MATERIAL SUPPLIED:

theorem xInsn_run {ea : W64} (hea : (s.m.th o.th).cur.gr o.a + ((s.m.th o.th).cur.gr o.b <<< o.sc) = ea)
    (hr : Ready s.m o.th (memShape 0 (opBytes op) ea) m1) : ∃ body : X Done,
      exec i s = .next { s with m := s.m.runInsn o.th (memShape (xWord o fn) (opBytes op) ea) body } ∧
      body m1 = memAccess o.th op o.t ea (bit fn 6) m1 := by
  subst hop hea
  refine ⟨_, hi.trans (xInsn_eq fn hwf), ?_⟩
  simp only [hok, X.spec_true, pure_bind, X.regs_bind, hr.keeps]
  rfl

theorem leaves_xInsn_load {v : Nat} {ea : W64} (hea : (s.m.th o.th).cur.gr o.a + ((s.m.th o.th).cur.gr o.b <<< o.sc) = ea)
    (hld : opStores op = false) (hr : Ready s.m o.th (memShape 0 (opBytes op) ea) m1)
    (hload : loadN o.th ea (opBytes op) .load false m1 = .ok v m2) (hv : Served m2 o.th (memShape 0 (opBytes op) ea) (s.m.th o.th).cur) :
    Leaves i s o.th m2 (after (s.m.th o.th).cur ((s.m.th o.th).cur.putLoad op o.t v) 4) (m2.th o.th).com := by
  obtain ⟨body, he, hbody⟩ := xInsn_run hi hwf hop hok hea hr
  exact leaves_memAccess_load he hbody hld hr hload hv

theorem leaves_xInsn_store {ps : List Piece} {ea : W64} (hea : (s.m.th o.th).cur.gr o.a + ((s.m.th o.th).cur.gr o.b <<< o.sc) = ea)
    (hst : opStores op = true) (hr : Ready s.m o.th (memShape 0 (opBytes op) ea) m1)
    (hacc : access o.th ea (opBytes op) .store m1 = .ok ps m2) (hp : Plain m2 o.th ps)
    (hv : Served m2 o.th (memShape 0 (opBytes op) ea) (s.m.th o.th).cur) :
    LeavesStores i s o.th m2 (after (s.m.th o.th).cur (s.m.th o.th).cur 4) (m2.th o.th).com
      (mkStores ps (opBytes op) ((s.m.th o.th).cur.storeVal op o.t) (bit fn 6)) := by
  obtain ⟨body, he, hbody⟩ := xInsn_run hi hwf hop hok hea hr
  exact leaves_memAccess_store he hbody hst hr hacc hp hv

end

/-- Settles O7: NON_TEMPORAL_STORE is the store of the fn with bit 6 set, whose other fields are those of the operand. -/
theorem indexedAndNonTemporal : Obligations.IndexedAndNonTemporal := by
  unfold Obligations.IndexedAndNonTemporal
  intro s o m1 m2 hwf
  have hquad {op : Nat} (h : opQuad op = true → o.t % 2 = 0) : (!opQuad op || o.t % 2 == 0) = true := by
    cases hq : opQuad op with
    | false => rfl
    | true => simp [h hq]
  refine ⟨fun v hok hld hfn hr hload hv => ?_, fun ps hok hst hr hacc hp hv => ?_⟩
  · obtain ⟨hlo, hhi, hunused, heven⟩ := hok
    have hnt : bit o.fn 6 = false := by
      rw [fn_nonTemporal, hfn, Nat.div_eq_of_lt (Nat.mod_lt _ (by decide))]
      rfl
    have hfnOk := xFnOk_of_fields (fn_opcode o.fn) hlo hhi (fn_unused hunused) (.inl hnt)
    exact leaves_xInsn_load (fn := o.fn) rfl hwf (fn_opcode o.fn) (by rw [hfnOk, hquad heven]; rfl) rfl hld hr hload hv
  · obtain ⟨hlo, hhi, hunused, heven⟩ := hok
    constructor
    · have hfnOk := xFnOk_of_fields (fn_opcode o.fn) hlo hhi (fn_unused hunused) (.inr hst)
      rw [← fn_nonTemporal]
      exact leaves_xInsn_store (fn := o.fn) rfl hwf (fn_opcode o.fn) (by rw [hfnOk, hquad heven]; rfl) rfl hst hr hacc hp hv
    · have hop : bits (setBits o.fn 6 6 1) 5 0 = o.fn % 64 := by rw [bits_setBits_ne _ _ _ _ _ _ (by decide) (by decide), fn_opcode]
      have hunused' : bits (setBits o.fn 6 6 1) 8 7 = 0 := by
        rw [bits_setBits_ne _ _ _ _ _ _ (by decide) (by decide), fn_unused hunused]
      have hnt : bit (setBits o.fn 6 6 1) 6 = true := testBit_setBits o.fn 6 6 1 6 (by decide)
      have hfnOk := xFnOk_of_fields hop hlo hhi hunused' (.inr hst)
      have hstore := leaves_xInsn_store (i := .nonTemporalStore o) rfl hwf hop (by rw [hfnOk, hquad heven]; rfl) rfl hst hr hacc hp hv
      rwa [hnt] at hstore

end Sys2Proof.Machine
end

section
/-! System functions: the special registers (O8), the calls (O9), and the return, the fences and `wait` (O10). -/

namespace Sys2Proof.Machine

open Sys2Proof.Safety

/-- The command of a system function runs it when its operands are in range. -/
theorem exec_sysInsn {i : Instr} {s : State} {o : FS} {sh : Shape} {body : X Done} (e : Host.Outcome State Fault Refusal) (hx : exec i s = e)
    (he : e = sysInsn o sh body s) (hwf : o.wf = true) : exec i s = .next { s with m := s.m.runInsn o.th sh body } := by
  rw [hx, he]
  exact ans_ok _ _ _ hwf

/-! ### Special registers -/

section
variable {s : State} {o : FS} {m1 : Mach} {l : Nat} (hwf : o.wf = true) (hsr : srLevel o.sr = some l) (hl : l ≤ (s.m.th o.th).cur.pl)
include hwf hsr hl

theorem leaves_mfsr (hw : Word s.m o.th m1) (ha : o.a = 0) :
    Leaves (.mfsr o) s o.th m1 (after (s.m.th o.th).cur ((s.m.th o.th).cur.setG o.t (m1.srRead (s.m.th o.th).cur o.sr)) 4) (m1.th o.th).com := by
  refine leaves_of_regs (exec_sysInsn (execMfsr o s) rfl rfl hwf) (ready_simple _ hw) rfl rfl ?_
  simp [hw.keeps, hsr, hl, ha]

--

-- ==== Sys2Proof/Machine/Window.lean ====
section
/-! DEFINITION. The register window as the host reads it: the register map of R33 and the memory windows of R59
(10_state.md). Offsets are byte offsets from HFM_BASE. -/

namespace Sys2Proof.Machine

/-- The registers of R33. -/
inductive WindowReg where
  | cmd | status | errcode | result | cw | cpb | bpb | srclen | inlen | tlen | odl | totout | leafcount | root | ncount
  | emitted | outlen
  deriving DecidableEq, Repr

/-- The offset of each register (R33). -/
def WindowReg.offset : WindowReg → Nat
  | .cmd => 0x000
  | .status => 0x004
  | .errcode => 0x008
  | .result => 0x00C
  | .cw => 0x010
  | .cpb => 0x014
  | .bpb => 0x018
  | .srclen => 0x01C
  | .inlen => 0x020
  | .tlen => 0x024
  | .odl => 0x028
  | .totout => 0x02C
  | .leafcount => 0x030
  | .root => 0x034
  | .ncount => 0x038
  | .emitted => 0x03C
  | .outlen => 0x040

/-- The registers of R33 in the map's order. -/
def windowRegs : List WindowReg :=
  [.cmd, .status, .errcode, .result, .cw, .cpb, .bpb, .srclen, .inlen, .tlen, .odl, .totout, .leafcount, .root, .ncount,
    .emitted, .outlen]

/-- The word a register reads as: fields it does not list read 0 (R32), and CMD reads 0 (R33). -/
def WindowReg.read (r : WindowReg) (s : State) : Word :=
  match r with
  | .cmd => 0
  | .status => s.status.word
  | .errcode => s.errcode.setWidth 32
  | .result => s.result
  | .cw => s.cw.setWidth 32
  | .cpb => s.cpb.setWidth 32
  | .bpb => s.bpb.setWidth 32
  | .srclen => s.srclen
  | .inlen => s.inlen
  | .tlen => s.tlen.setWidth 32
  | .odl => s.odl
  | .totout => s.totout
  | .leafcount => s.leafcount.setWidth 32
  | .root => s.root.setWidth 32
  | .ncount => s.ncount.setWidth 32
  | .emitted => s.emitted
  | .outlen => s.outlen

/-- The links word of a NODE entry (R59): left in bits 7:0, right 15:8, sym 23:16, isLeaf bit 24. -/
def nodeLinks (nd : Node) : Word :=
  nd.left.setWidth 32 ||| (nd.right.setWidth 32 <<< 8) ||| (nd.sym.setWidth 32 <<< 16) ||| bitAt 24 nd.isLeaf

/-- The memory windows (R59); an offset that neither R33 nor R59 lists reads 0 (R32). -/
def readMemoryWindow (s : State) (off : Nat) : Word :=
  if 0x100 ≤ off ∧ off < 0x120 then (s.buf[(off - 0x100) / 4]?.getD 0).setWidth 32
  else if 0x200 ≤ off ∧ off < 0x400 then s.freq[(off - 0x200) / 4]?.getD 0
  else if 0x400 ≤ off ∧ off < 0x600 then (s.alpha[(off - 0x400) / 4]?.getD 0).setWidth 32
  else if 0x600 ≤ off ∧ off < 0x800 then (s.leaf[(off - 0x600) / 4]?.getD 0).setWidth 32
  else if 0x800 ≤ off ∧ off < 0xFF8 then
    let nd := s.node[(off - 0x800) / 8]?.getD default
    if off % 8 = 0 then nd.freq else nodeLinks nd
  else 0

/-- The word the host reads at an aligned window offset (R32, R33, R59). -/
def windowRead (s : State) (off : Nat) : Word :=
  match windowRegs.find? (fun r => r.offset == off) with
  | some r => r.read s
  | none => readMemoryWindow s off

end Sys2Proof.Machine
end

WHAT THE TASK REQUIRES:
Search the listing above for the lines with "(10_state.md). Offsets are" and "def windowRegs : List", then output those lines and all lines between them exactly.

RESULT OF THIS TASK:
(10_state.md). Offsets are byte offsets from HFM_BASE. -/

namespace Sys2Proof.Machine

/-- The registers of R33. -/
inductive WindowReg where
  | cmd | status | errcode | result | cw | cpb | bpb | srclen | inlen | tlen | odl | totout | leafcount | root | ncount
  | emitted | outlen
  deriving DecidableEq, Repr

/-- The offset of each register (R33). -/
def WindowReg.offset : WindowReg → Nat
  | .cmd => 0x000
  | .status => 0x004
  | .errcode => 0x008
  | .result => 0x00C
  | .cw => 0x010
  | .cpb => 0x014
  | .bpb => 0x018
  | .srclen => 0x01C
  | .inlen => 0x020
  | .tlen => 0x024
  | .odl => 0x028
  | .totout => 0x02C
  | .leafcount => 0x030
  | .root => 0x034
  | .ncount => 0x038
  | .emitted => 0x03C
  | .outlen => 0x040

/-- The registers of R33 in the map's order. -/
def windowRegs : List WindowReg :=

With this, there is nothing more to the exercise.